» What is needed
Word for word, transcribe all the entries shown below.

» Data provided
-- ==== Sys2Proof/Laws/Display.lean ====
section
/-! SUPPORT. Pixels of the framebuffer (R31, R212). -/

namespace Sys2Proof.Machine

/-- Toggling pixel (x, y) flips it and no other. -/
theorem pixel_togglePixel (f : Framebuffer) {x y x' y' : Nat} (hy : y < fbHeight) (hx' : x' < fbWidth)
    (hy' : y' < fbHeight) :
    pixel (togglePixel f x y) x' y' = (pixel f x' y' ^^ decide (x' = x ∧ y' = y)) := by
  simp only [fbWidth, fbHeight] at hy hx' hy'
  simp only [pixel, togglePixel, hy, hy', dif_pos]
  by_cases h : y' = y
  · subst h
    simp [hx', eq_comm]
  · rw [Vector.getElem_set_ne _ _ (Ne.symm h)]
    simp [h]

@[simp] theorem pixel_blankFramebuffer (x y : Nat) : pixel blankFramebuffer x y = false := by
  simp [pixel, blankFramebuffer]

/-- Two framebuffers with the same pixels are equal. -/
theorem fb_ext {f g : Framebuffer} (h : ∀ x < fbWidth, ∀ y < fbHeight, pixel f x y = pixel g x y) : f = g := by
  ext y hy x hx
  simpa [pixel, hy, ← BitVec.getLsbD_eq_getElem] using h x hx y hy

/-- Where a sprite row lands: in the grid, on the row `y`. -/
theorem mem_rowPixels {x0 y : Nat} {row : Byte} {p : Nat × Nat} :
    p ∈ rowPixels x0 y row ↔ ∃ c < 8, spriteBit row c = true ∧ p = ((x0 + c) % fbWidth, y % fbHeight) := by
  simp only [rowPixels, List.mem_map, List.mem_filter, List.mem_range]
  constructor
  · rintro ⟨c, ⟨h1, h2⟩, rfl⟩; exact ⟨c, h1, h2, rfl⟩
  · rintro ⟨c, h1, h2, rfl⟩; exact ⟨c, ⟨h1, h2⟩, rfl⟩

/-- Where a sprite lands. -/
theorem mem_spritePixels {x0 y0 : Nat} {rows : List Byte} {p : Nat × Nat} :
    p ∈ spritePixels x0 y0 rows ↔
      ∃ r c, ∃ h : r < rows.length, c < 8 ∧ spriteBit rows[r] c = true ∧
        p = ((x0 + c) % fbWidth, (y0 + r) % fbHeight) := by
  induction rows generalizing y0 with
  | nil => simp [spritePixels]
  | cons row rows ih =>
    simp only [spritePixels, List.mem_append, mem_rowPixels, ih]
    constructor
    · rintro (⟨c, h1, h2, rfl⟩ | ⟨r, c, h, h1, h2, rfl⟩)
      · exact ⟨0, c, by simp, h1, by simpa using h2, rfl⟩
      · exact ⟨r + 1, c, by simpa using h, h1, by simpa using h2, by rw [Nat.add_assoc, Nat.add_comm 1]⟩
    · rintro ⟨r, c, h, h1, h2, rfl⟩
      cases r with
      | zero => exact Or.inl ⟨c, h1, by simpa using h2, rfl⟩
      | succ r =>
        exact Or.inr ⟨r, c, by simpa using h, h1, by simpa using h2, by rw [Nat.add_assoc, Nat.add_comm 1]⟩

/-- Everything that toggling distinct pixels in turn can do: each of them is flipped, no other, and a collision is noted
exactly when one of them was on before. -/
theorem foldl_drawPixel (ps : List (Nat × Nat)) (acc : Framebuffer × Bool) (hd : ps.Nodup)
    (hb : ∀ p ∈ ps, p.1 < fbWidth ∧ p.2 < fbHeight) :
    (∀ x y, x < fbWidth → y < fbHeight →
      pixel (ps.foldl drawPixel acc).1 x y = (pixel acc.1 x y ^^ decide ((x, y) ∈ ps))) ∧
    ((ps.foldl drawPixel acc).2 = true ↔ acc.2 = true ∨ ∃ p ∈ ps, pixel acc.1 p.1 p.2 = true) := by
  induction ps generalizing acc with
  | nil => simp
  | cons p ps ih =>
    obtain ⟨hp, hd⟩ := List.nodup_cons.mp hd
    have hpb := hb p (by simp)
    have hb' : ∀ q ∈ ps, q.1 < fbWidth ∧ q.2 < fbHeight := fun q hq => hb q (by simp [hq])
    obtain ⟨ih1, ih2⟩ := ih (drawPixel acc p) hd hb'
    have toggled : ∀ x y, x < fbWidth → y < fbHeight →
        pixel (drawPixel acc p).1 x y = (pixel acc.1 x y ^^ decide ((x, y) = p)) := by
      intro x y hx hy
      simp only [drawPixel]
      rw [pixel_togglePixel _ hpb.2 hx hy]
      simp [Prod.ext_iff]
    constructor
    · intro x y hx hy
      rw [List.foldl_cons, ih1 x y hx hy, toggled x y hx hy]
      by_cases h : (x, y) = p
      · subst h; simp [hp]
      · simp [h]
    · rw [List.foldl_cons, ih2]
      have other : ∀ q ∈ ps, pixel (drawPixel acc p).1 q.1 q.2 = pixel acc.1 q.1 q.2 := by
        intro q hq
        rw [toggled _ _ (hb' q hq).1 (hb' q hq).2]
        have : (q.1, q.2) ≠ p := fun h => hp (h ▸ hq)
        simp [this]
      constructor
      · rintro (h | ⟨q, hq, h⟩)
        · simp only [drawPixel, Bool.or_eq_true] at h
          rcases h with h | h
          · exact Or.inl h
          · exact Or.inr ⟨p, by simp, h⟩
        · exact Or.inr ⟨q, by simp [hq], by rw [← other q hq]; exact h⟩
      · rintro (h | ⟨q, hq, h⟩)
        · exact Or.inl (by simp [drawPixel, h])
        · rcases List.mem_cons.mp hq with rfl | hq
          · exact Or.inl (by simp [drawPixel, h])
          · exact Or.inr ⟨q, hq, by rw [other q hq]; exact h⟩

theorem spritePixels_lt {x0 y0 : Nat} {rows : List Byte} {p : Nat × Nat} (h : p ∈ spritePixels x0 y0 rows) :
    p.1 < fbWidth ∧ p.2 < fbHeight := by
  obtain ⟨r, c, _, -, -, rfl⟩ := mem_spritePixels.mp h
  exact ⟨Nat.mod_lt _ (by decide), Nat.mod_lt _ (by decide)⟩

end Sys2Proof.Machine
end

» Problem solution
-- ==== Sys2Proof/Laws/Display.lean ====
section
/-! SUPPORT. Pixels of the framebuffer (R31, R212). -/

namespace Sys2Proof.Machine

/-- Toggling pixel (x, y) flips it and no other. -/
theorem pixel_togglePixel (f : Framebuffer) {x y x' y' : Nat} (hy : y < fbHeight) (hx' : x' < fbWidth)
    (hy' : y' < fbHeight) :
    pixel (togglePixel f x y) x' y' = (pixel f x' y' ^^ decide (x' = x ∧ y' = y)) := by
  simp only [fbWidth, fbHeight] at hy hx' hy'
  simp only [pixel, togglePixel, hy, hy', dif_pos]
  by_cases h : y' = y
  · subst h
    simp [hx', eq_comm]
  · rw [Vector.getElem_set_ne _ _ (Ne.symm h)]
    simp [h]

@[simp] theorem pixel_blankFramebuffer (x y : Nat) : pixel blankFramebuffer x y = false := by
  simp [pixel, blankFramebuffer]

/-- Two framebuffers with the same pixels are equal. -/
theorem fb_ext {f g : Framebuffer} (h : ∀ x < fbWidth, ∀ y < fbHeight, pixel f x y = pixel g x y) : f = g := by
  ext y hy x hx
  simpa [pixel, hy, ← BitVec.getLsbD_eq_getElem] using h x hx y hy

/-- Where a sprite row lands: in the grid, on the row `y`. -/
theorem mem_rowPixels {x0 y : Nat} {row : Byte} {p : Nat × Nat} :
    p ∈ rowPixels x0 y row ↔ ∃ c < 8, spriteBit row c = true ∧ p = ((x0 + c) % fbWidth, y % fbHeight) := by
  simp only [rowPixels, List.mem_map, List.mem_filter, List.mem_range]
  constructor
  · rintro ⟨c, ⟨h1, h2⟩, rfl⟩; exact ⟨c, h1, h2, rfl⟩
  · rintro ⟨c, h1, h2, rfl⟩; exact ⟨c, ⟨h1, h2⟩, rfl⟩

/-- Where a sprite lands. -/
theorem mem_spritePixels {x0 y0 : Nat} {rows : List Byte} {p : Nat × Nat} :
    p ∈ spritePixels x0 y0 rows ↔
      ∃ r c, ∃ h : r < rows.length, c < 8 ∧ spriteBit rows[r] c = true ∧
        p = ((x0 + c) % fbWidth, (y0 + r) % fbHeight) := by
  induction rows generalizing y0 with
  | nil => simp [spritePixels]
  | cons row rows ih =>
    simp only [spritePixels, List.mem_append, mem_rowPixels, ih]
    constructor
    · rintro (⟨c, h1, h2, rfl⟩ | ⟨r, c, h, h1, h2, rfl⟩)
      · exact ⟨0, c, by simp, h1, by simpa using h2, rfl⟩
      · exact ⟨r + 1, c, by simpa using h, h1, by simpa using h2, by rw [Nat.add_assoc, Nat.add_comm 1]⟩
    · rintro ⟨r, c, h, h1, h2, rfl⟩
      cases r with
      | zero => exact Or.inl ⟨c, h1, by simpa using h2, rfl⟩
      | succ r =>
        exact Or.inr ⟨r, c, by simpa using h, h1, by simpa using h2, by rw [Nat.add_assoc, Nat.add_comm 1]⟩

/-- Everything that toggling distinct pixels in turn can do: each of them is flipped, no other, and a collision is noted
exactly when one of them was on before. -/
theorem foldl_drawPixel (ps : List (Nat × Nat)) (acc : Framebuffer × Bool) (hd : ps.Nodup)
    (hb : ∀ p ∈ ps, p.1 < fbWidth ∧ p.2 < fbHeight) :
    (∀ x y, x < fbWidth → y < fbHeight →
      pixel (ps.foldl drawPixel acc).1 x y = (pixel acc.1 x y ^^ decide ((x, y) ∈ ps))) ∧
    ((ps.foldl drawPixel acc).2 = true ↔ acc.2 = true ∨ ∃ p ∈ ps, pixel acc.1 p.1 p.2 = true) := by
  induction ps generalizing acc with
  | nil => simp
  | cons p ps ih =>
    obtain ⟨hp, hd⟩ := List.nodup_cons.mp hd
    have hpb := hb p (by simp)
    have hb' : ∀ q ∈ ps, q.1 < fbWidth ∧ q.2 < fbHeight := fun q hq => hb q (by simp [hq])
    obtain ⟨ih1, ih2⟩ := ih (drawPixel acc p) hd hb'
    have toggled : ∀ x y, x < fbWidth → y < fbHeight →
        pixel (drawPixel acc p).1 x y = (pixel acc.1 x y ^^ decide ((x, y) = p)) := by
      intro x y hx hy
      simp only [drawPixel]
      rw [pixel_togglePixel _ hpb.2 hx hy]
      simp [Prod.ext_iff]
    constructor
    · intro x y hx hy
      rw [List.foldl_cons, ih1 x y hx hy, toggled x y hx hy]
      by_cases h : (x, y) = p
      · subst h; simp [hp]
      · simp [h]
    · rw [List.foldl_cons, ih2]
      have other : ∀ q ∈ ps, pixel (drawPixel acc p).1 q.1 q.2 = pixel acc.1 q.1 q.2 := by
        intro q hq
        rw [toggled _ _ (hb' q hq).1 (hb' q hq).2]
        have : (q.1, q.2) ≠ p := fun h => hp (h ▸ hq)
        simp [this]
      constructor
      · rintro (h | ⟨q, hq, h⟩)
        · simp only [drawPixel, Bool.or_eq_true] at h
          rcases h with h | h
          · exact Or.inl h
          · exact Or.inr ⟨p, by simp, h⟩
        · exact Or.inr ⟨q, by simp [hq], by rw [← other q hq]; exact h⟩
      · rintro (h | ⟨q, hq, h⟩)
        · exact Or.inl (by simp [drawPixel, h])
        · rcases List.mem_cons.mp hq with rfl | hq
          · exact Or.inl (by simp [drawPixel, h])
          · exact Or.inr ⟨q, hq, by rw [other q hq]; exact h⟩

theorem spritePixels_lt {x0 y0 : Nat} {rows : List Byte} {p : Nat × Nat} (h : p ∈ spritePixels x0 y0 rows) :
    p.1 < fbWidth ∧ p.2 < fbHeight := by
  obtain ⟨r, c, _, -, -, rfl⟩ := mem_spritePixels.mp h
  exact ⟨Nat.mod_lt _ (by decide), Nat.mod_lt _ (by decide)⟩

end Sys2Proof.Machine
end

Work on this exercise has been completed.